Sunday, November 29, 2009
Catch a Tiger by the Toe
-I know what really happened to Tiger Woods.
--A bunch of you people out there think that he got drunk--or stoned--and is trying to cover it up.
---Others think he got into an argument with his wife, the Swedish Barbie Doll, and was so pissed off, that he crashed the car.
Here's what happened:
1) FACT: Tiger Woods is half Thai. The sports world make a big deal out of the fact that he's African-American, and good at golf. They conveniently ignore his mom, who his dad met during the Vietnam War.
2) FACT: There are lots of Thai restaurants in the U.S.
----CONCLUSION: Tiger wasn't drunk, and he didn't have an argument with his wife. He was delivering Thai take-out.
-----THINK ABOUT IT: Yeah, he's rich, but where does all that money come from? Golf? Come on. Golf pays okay, but Tiger's a smart guy. He did what the other smart sports guys do. They know that the career will last only so long, so they invest their money into restaurants, car dealerships, and laundromats. The Mercedes? The TAG-Heuer watch? The Germans and the Swiss give him those things for free, so that they can get some product placement. Next time you watch NCIS, note that all of the men wear Omega dive watches, and everybody drinks Maker's Mark. Last year they all drank Wild Turkey.

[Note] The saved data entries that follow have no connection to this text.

theorem exec_withRealisation {i : Instr} {s t : State} (h : exec i s = .next t) :
    exec i (s.withRealisation unit settle width) = .next (t.withRealisation unit settle width) := by
  have hf := unseen_withRealisation unit settle width
  cases i with
  | clkReset => cases h; rw [exec_clkReset, blind_clockReset hf]; rfl
  | clkElapsed => cases h; rw [exec_clkElapsed, blind_afterElapsed hf, hf.elapsedTime]; rfl
  | gateOn => cases h; rw [exec_gateOn, blind_gateOn hf]; rfl
  | gateOff => cases h; rw [exec_gateOff, blind_gateOff hf]; rfl
  | advance => cases h; rw [exec_advance, blind_advance hf]; rfl
  | dacEncode c x =>
    by_cases hc : c.val < s.par.nch
    · rw [exec_dacEncode_of_lt hc] at h
      cases h
      rw [exec_dacEncode_of_lt (s := s.withRealisation unit settle width) hc, encodeCache_withRealisation]
      rfl
    · rw [exec_dacEncode_of_le (Nat.not_lt.mp hc)] at h
      cases h
      exact exec_dacEncode_of_le (s := s.withRealisation unit settle width) (Nat.not_lt.mp hc) x
  | dacTransmit k w => cases h; rw [exec_dacTransmit, transmit_withRealisation]; rfl
  | dacWrite c x =>
    by_cases hc : c.val < s.par.nch
    · rw [exec_dacWrite_of_lt hc] at h
      cases h
      rw [exec_dacWrite_of_lt (s := s.withRealisation unit settle width) hc, dacWrite_withRealisation]
      rfl
    · rw [exec_dacWrite_of_le (Nat.not_lt.mp hc)] at h
      cases h
      exact exec_dacWrite_of_le (s := s.withRealisation unit settle width) (Nat.not_lt.mp hc) x
  | tick g =>
    cases hg : gateOfSel g with
    | none =>
      rw [exec_tick_of_none hg] at h
      cases h; exact exec_tick_of_none hg _
    | some gate =>
      by_cases hc : s.par.envChannel.val < s.par.nch
      · rw [exec_tick_of_some hg hc] at h
        cases h
        rw [exec_tick_of_some (s := s.withRealisation unit settle width) hg hc, tickWork_withRealisation]
        rfl
      · rw [exec_tick_of_le (ne_of_gate hg) (Nat.not_lt.mp hc)] at h
        cases h
        exact exec_tick_of_le (s := s.withRealisation unit settle width) (ne_of_gate hg) (Nat.not_lt.mp hc)
  | setRate sel r =>
    cases hg : stageOfSel sel with
    | none =>
      rw [exec_setRate_of_none hg] at h
      cases h; exact exec_setRate_of_none hg r _
    | some g =>
      rw [exec_setRate_of_some hg] at h
      cases h; exact exec_setRate_of_some hg r _
  | setStep sel p =>
    cases hg : stageOfSel sel with
    | none =>
      rw [exec_setStep_of_none hg] at h
      cases h; exact exec_setStep_of_none hg p _
    | some g =>
      by_cases hp : 0 ≤ p
      · obtain ⟨n, rfl⟩ := Int.eq_ofNat_of_zero_le hp
        rw [exec_setStep_of_some hg] at h
        cases h; exact exec_setStep_of_some hg n _
      · rw [exec_setStep_of_neg hg (Int.not_le.mp hp)] at h
        cases h; exact exec_setStep_of_neg hg (Int.not_le.mp hp) _
  | readEnv => cases h; rfl

end

/-- Settles O45: no part of an operation reads these parameters, and none writes a parameter. -/
theorem realisationParametersEnterNoOperation : Obligations.RealisationParametersEnterNoOperation := by
  intro i s t unit settle width h
  obtain ⟨-, -, -, hpar⟩ := ran_configuration (ran_of_exec h)
  have hrun := exec_withRealisation unit settle width h
  unfold State.withRealisation at hrun
  rw [hpar] at hrun
  exact hrun

/-! ### The DAC side (R196, R242) -/

/-- The envelope of `s` with the DAC side, the marks and the waiting inputs of `o`. -/
def State.withWire (o s : State) : State :=
  { s with last := o.last, pin := o.pin, refused := o.refused, trace := o.trace, inbox := o.inbox, result := o.result }

theorem unseen_withWire (o : State) : Unseen o.withWire where
  minLimit _ := rfl
  maxLimit _ := rfl
  sustainLevel _ := rfl
  rate _ := rfl
  step _ := rfl
  stage _ := rfl
  currentValue _ := rfl
  easing _ := rfl
  t0 _ := rfl
  reading _ := rfl
  drawn s := by cases h : s.readings <;> simp [State.drawn, State.withWire, h]
  write _ _ _ _ _ := rfl

theorem envelopeAgree_withWire (o s : State) : EnvelopeAgree s (o.withWire s) :=
  ⟨rfl, rfl, rfl, rfl, rfl, rfl, rfl, rfl, rfl, rfl, rfl, rfl⟩

theorem withWire_of_envelopeAgree {s t : State} (h : EnvelopeAgree s t) : t = t.withWire s := by
  obtain ⟨h1, h2, h3, h4, h5, h6, h7, h8, h9, h10, h11, h12⟩ := h
  cases s; cases t
  simp_all [State.withWire]

/-- What is blind to the DAC side keeps the agreement. -/
theorem Blind.envelopeAgree {g : State → State} (hg : Blind g) {s t : State} (h : EnvelopeAgree s t) :
    EnvelopeAgree (g s) (g t) := by
  rw [withWire_of_envelopeAgree h, hg (unseen_withWire t)]
  exact envelopeAgree_withWire t (g s)

theorem envelopeAgree_dacWrite {s t : State} (h : EnvelopeAgree s t) (c d : Channel) (x y : Int) :
    EnvelopeAgree (dacWrite c x s) (dacWrite d y t) := by
  obtain ⟨h1, h2, h3, h4, h5, h6, h7, h8, h9, h10, h11, h12⟩ := h
  constructor <;> simpa

theorem envelopeAgree_encodeCache {s t : State} (h : EnvelopeAgree s t) (c : Channel) (x : Int) :
    EnvelopeAgree (encodeCache s c x) (encodeCache t c x) := by
  obtain ⟨h1, h2, h3, h4, h5, h6, h7, h8, h9, h10, h11, h12⟩ := h
  constructor <;> simpa

theorem envelopeAgree_transmit {s t : State} (h : EnvelopeAgree s t) (k : Chip) (w : FrameWord) :
    EnvelopeAgree (transmit k w s) (transmit k w t) := by
  obtain ⟨h1, h2, h3, h4, h5, h6, h7, h8, h9, h10, h11, h12⟩ := h
  constructor <;> simpa

theorem envelopeAgree_returning {s t : State} (h : EnvelopeAgree s t) (r q : Result) :
    EnvelopeAgree (s.returning r) (t.returning q) := { h with }

/-- Settles O52: the same operation runs in both states or is refused in both, and each of its parts keeps the
agreement. -/
theorem envelopeIgnoresTheWire : Obligations.EnvelopeIgnoresTheWire := by
  intro i s1 s2 t1 t2 h h1 h2
  have hmeaning : HasMeaning s1 i ↔ HasMeaning s2 i := by rw [HasMeaning, HasMeaning, h.par]
  cases ran_of_exec h1 with
  | refused hno =>
    obtain ⟨-, r, rfl, -⟩ | ⟨hyes, -⟩ := refused_or_hasMeaning (ran_of_exec h2)
    · exact { h with }
    · exact absurd (hmeaning.mpr hyes) hno
  | clkReset => cases h2; exact envelopeAgree_returning (blind_clockReset.envelopeAgree h) _ _
  | clkElapsed => cases h2; exact envelopeAgree_returning (blind_afterElapsed.envelopeAgree h) _ _
  | gateOn => cases h2; exact envelopeAgree_returning (blind_gateOn.envelopeAgree h) _ _
  | gateOff => cases h2; exact envelopeAgree_returning (blind_gateOff.envelopeAgree h) _ _
  | advance => cases h2; exact envelopeAgree_returning (blind_advance.envelopeAgree h) _ _
  | dacEncode hc x =>
    rw [exec_dacEncode_of_lt (h.par ▸ hc)] at h2
    cases h2; exact envelopeAgree_returning (envelopeAgree_encodeCache h _ x) _ _
  | dacTransmit k w => cases h2; exact envelopeAgree_returning (envelopeAgree_transmit h k w) _ _
  | dacWrite hc x =>
    rw [exec_dacWrite_of_lt (h.par ▸ hc)] at h2
    cases h2; exact envelopeAgree_returning (envelopeAgree_dacWrite h _ _ x x) _ _
  | @tick g gate hg hc =>
    rw [exec_tick_of_some hg (h.par ▸ hc)] at h2
    cases h2
    have hadvanced := blind_advance.envelopeAgree ((blind_applyGate gate).envelopeAgree h)
    exact envelopeAgree_returning (envelopeAgree_dacWrite hadvanced _ _ _ _) _ _
  | setRate hg r =>
    rw [exec_setRate_of_some hg] at h2
    cases h2; exact { h with rate := congrArg (perStageSet · _ r) h.rate }
  | setStep hg p =>
    rw [exec_setStep_of_some hg] at h2
    cases h2; exact { h with step := congrArg (perStageSet · _ p) h.step }
  | readEnv => cases h2; exact envelopeAgree_returning h _ _
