-- ==== Sys2Proof/Machine/Engine.lean ====
section
/-! DEFINITION. The engine between accept and completion (43_facade.md R228, R232, R234): the job of the running command, and one
move of the engine and the BT port. -/

namespace Sys2Proof.Machine

/-- The job of each command: its checks 1 to 5 and its work, 43_facade.md R222. -/
def commandJob (i : Instr) (s : State) : Job :=
  match i with
  | .encEcb p => encEcbJob p s
  | .encCbc p => encCbcJob p s
  | .encPcbc p => encPcbcJob p s
  | .encCfb p => encCfbJob p s
  | .encOfb p => encOfbJob p s
  | .encCtr p => encCtrJob p s
  | .decEcb p => decEcbJob p s
  | .decCbc p => decCbcJob p s
  | .decPcbc p => decPcbcJob p s
  | .decCfb p => decCfbJob p s
  | .decOfb p => decOfbJob p s
  | .decCtr p => decCtrJob p s
  | .pad p => padJob p s
  | .unpad p => unpadJob p s

/-- The job of CUR; an illegal word stops at check 1, 43_facade.md R223. -/
def curJob (cur : Option Instr) (s : State) : Job :=
  match cur with
  | none => .stop .illegalCmd
  | some i => commandJob i s

/-- Send the request of block BLK, 43_facade.md R234. -/
def issueRequest (r : BlockRule) (x : Bytes) (s : State) : State :=
  let q := r.request s.cfg.n s.chaining x
  { s with btPending := some q, btLog := s.btLog ++ [q] }

/-- Take the transform's answer for block BLK: write the output block where the command's rule writes it (`MemWrite`), load
the chaining state, and go to the next block; 43_facade.md R228, R235. After the last answer BLK stands at M until the completion:
DESIGN CHOICE (log 24), 10_state.md R51 names only the block being processed. -/
def takeAnswer (w : Work) (r : BlockRule) (x : Bytes) (q : BtRequest) (s : State) : State :=
  let a := answer s.bt s.cfg.n q
  { s with
    mem := if w.writesBlocks then
        Memory.writeBytes s.mem (outBase + s.blk * s.cfg.n) (r.output s.chaining x a)
      else s.mem
    chaining := r.next s.cfg.n s.chaining x a
    blk := s.blk + 1
    btPending := none }

/-- One move of the engine and the BT port. Nothing moves in reset or while IDLE (70_reset_and_hazards.md R290, R293). A command
that a check stopped, or whose blocks are done, completes; otherwise the request of block BLK goes out, and then its answer
comes in: at most one request is outstanding (43_facade.md R234). -/
def engineMove (s : State) : State :=
  if s.rstN = false ∨ s.phase = .idle then s
  else
    match curJob s.cur s with
    | .stop _ => complete s
    | .work w =>
      match w.rule with
      | none => complete s
      | some r =>
        if s.blk < blockCount s.cfg.n w.input.length then
          match s.btPending with
          | none => issueRequest r (blockAt s.cfg.n w.input s.blk) s
          | some q => takeAnswer w r (blockAt s.cfg.n w.input s.blk) q s
        else complete s

/-- A number of moves with no host event between them. -/
def engineMoves : Nat → State → State
  | 0, s => s
  | k + 1, s => engineMoves k (engineMove s)

end Sys2Proof.Machine
end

------THE ANSWER: Tiger got a frantic call from one of the Thai restaurants that he owns. The driver, Hihetetlenulhosszuthaifoldinevemvan, called in sick, and nobody was available to deliver Shaq's order of Pad-See-Yew (Shaquille O'Neil lives in Tiger's gated community). Sleepy, Tiger backed into the fire hydrant, knocking over the food, causing that flimsy little plastic lid to pop off the Rooster Hot Sauce, instantly filling the Escalade with noxious fumes, rendering him unconscious. This explains his incoherent state when the cops arrived.